His pants ripped, and his body just seemed to fall apart.  It really made my stomach turn to see it.  In a single moment, he went from being one big purple man to a pile of eight people… five nude men, two nude women, and a man in a blue costume.  The dressed man didn’t look injured, but the naked people were all terribly scarred and emaciated, and most were maimed in some way.  Some were missing a hand or a foot; one woman’s face was terribly scarred and her left eye socket was empty.

It took my mind a moment to understand what I was seeing.  The dressed man was Micron, and he seemed conscious, but groggy.  The other bodies, well, they were the people who had been combined to create Troll.  They all seemed unconscious at first, but then one man, the only one who seemed to have all his extremities and most of his hair, stirred as if waking up.

“Troll?” I asked.  He looked at me.

“Polly?” he replied.  “What happened?”  His voice didn’t sound right… too high.  I mean, still masculine, but not deep like it had been before.

“You’ve been split up,” I said.  “Look, tell me these aren’t the other people who were in the lab with you when you became Troll.”

He sat up and looked at the bodies piled around him.  “Oh my God.”

Micron stood up and came over to us.  “What happened to these people?”

“It’s complicated,” I said.

“They don’t look very good,” he continued.  “I’m a paramedic, let me look at them.”  I helped him sort out the bodies… they almost filled the lower deck of Kroft’s little ship.  “They’re in comas, all of them.”

“Up until a few moments ago, these six plus that guy,” I said, pointing at the one I was calling Troll, “were all one big guy.”
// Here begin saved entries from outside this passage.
-- ==== Sys2Proof/Word.lean ====
section
/-! DEFINITION. The words of the block: bytes, command words, pulse codes, encoded channels (rule R6, 00_scope.md). -/

namespace Sys2Proof

/-- A byte, 8 bits (rule R6); also a channel value (rule R9). -/
abbrev Byte := BitVec 8

/-- A command word CW, 64 bits (rule R57, 30_encoding.md). -/
abbrev CommandWord := BitVec 64

/-- A pulse code or symbol, 3 bits (rules R50, R66, 30_encoding.md). -/
abbrev PulseCode := BitVec 3

/-- An encoded channel, 24 bits (rule R51, 30_encoding.md). -/
abbrev EncodedChannel := BitVec 24

end Sys2Proof
end

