theorem HoldsSymbols.append {n n' : Nat} {bits bits' : List Bool} (h : HoldsSymbols c n bits)
    (h' : HoldsSymbols c n' bits') : HoldsSymbols c (n + n') (bits ++ bits') := by
  obtain ⟨ks, rfl, rfl, hks⟩ := h
  obtain ⟨ls, rfl, rfl, hls⟩ := h'
  exact ⟨ks ++ ls, (symbolBits_append ks ls).symm, List.length_append,
    fun k hk => (List.mem_append.1 hk).elim (hks k) (hls k)⟩

/-- An LED's slot, unset or coloured (I-slot, rule R24). -/
theorem SlotOk.holdsSymbols {l : Nat} (h : SlotOk c m l) :
    HoldsSymbols c 24 (frameBits (Memory.readBytes m (slotBase c l) slotBytes)) := by
  rcases h with h | ⟨r, g, b, h⟩
  · exact ⟨List.replicate 24 0, by rw [h]; exact frameBits_zeroSlots 1, List.length_replicate,
      fun k hk => .inl (List.eq_of_mem_replicate hk)⟩
  · refine ⟨(frameBits [g, r, b]).map (pulseCode c), ?_, by simp [frameBits, byteBits], fun k hk => ?_⟩
    · rw [h, frameBits_slotData, symbolBits, List.flatMap_map]
    · obtain ⟨p, -, rfl⟩ := List.mem_map.1 hk
      exact pulseCode_frameCode c p

/-- The slots of the first n LEDs, one after the other. -/
theorem holdsSymbols_slots {n : Nat} (h : ∀ l < n, SlotOk c m l) :
    HoldsSymbols c (24 * n) (frameBits (Memory.readBytes m (slotBase c 0) (slotBytes * n))) := by
  induction n with
  | zero => exact ⟨[], rfl, rfl, by simp⟩
  | succ n ih =>
    have hbase : slotBase c 0 + slotBytes * n = slotBase c n := by
      simp only [slotBase]
      ring
    rw [Nat.mul_succ, Nat.mul_succ, Memory.readBytes_add, frameBits_append, hbase]
    exact (ih fun l hl => h l (by omega)).append (h n (by omega)).holdsSymbols

/-- The frame of IMG in symbols: the lead padding's, the LEDs', the trail padding's (rules R66, R102). -/
theorem Session.Inv.frameBits_eq (h : x.Inv c) : ∃ ks, ks.length = 24 * x.ledCount ∧ (∀ k ∈ ks, FrameCode c k) ∧
    frameBits (Memory.readBytes x.img 0 (x.bufLen c)) = symbolBits (List.replicate (24 * c.leadOffset) 0 ++ ks ++
      List.replicate (24 * c.trailZeroCount) 0) := by
  obtain ⟨ks, hbits, hlen, hks⟩ := holdsSymbols_slots h.slots
  have hbuf : x.bufLen c = slotBytes * c.leadOffset + slotBytes * x.ledCount + slotBytes * c.trailZeroCount := by
    simp only [Session.bufLen, Machine.bufLen]
    ring
  have hlead : Memory.readBytes x.img 0 (slotBytes * c.leadOffset) = List.replicate (slotBytes * c.leadOffset) 0 :=
    Memory.readBytes_eq_zeros fun k _ hk => h.padding k (.inl (by simpa using hk))
  have htrail : Memory.readBytes x.img (slotBytes * c.leadOffset + slotBytes * x.ledCount)
      (slotBytes * c.trailZeroCount) = List.replicate (slotBytes * c.trailZeroCount) 0 :=
    Memory.readBytes_eq_zeros fun k hlo hhi =>
      h.padding k (.inr ⟨by simpa [Nat.mul_add] using hlo, hhi.trans_eq hbuf.symm⟩)
  refine ⟨ks, hlen, hks, ?_⟩
  rw [hbuf, Memory.readBytes_add, Memory.readBytes_add, Nat.zero_add, Nat.zero_add, hlead, htrail, frameBits_append,
    frameBits_append, frameBits_zeroSlots, frameBits_zeroSlots, symbolBits_append, symbolBits_append, ← hbits]
  rfl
Seeing me pointing at him, Troll said, “Call me Michael.”

“Michael,” I replied, smiling.  He had burn scars on the right side of his face, and his right ear was partially missing.  I felt really guilty, because I actually found him less attractive this way than as Troll.  Troll was this big, tragic yet wonderful guy, truly larger than life… this was just a guy with a nasty scar on his face.

Wow, that sounds shallow.  It wasn’t about his looks… it was about how he felt to me.  Michael had a whole different, I don’t know, vibe is what Grandma Beth would say.  He was different, and I could feel it, but I didn’t know why.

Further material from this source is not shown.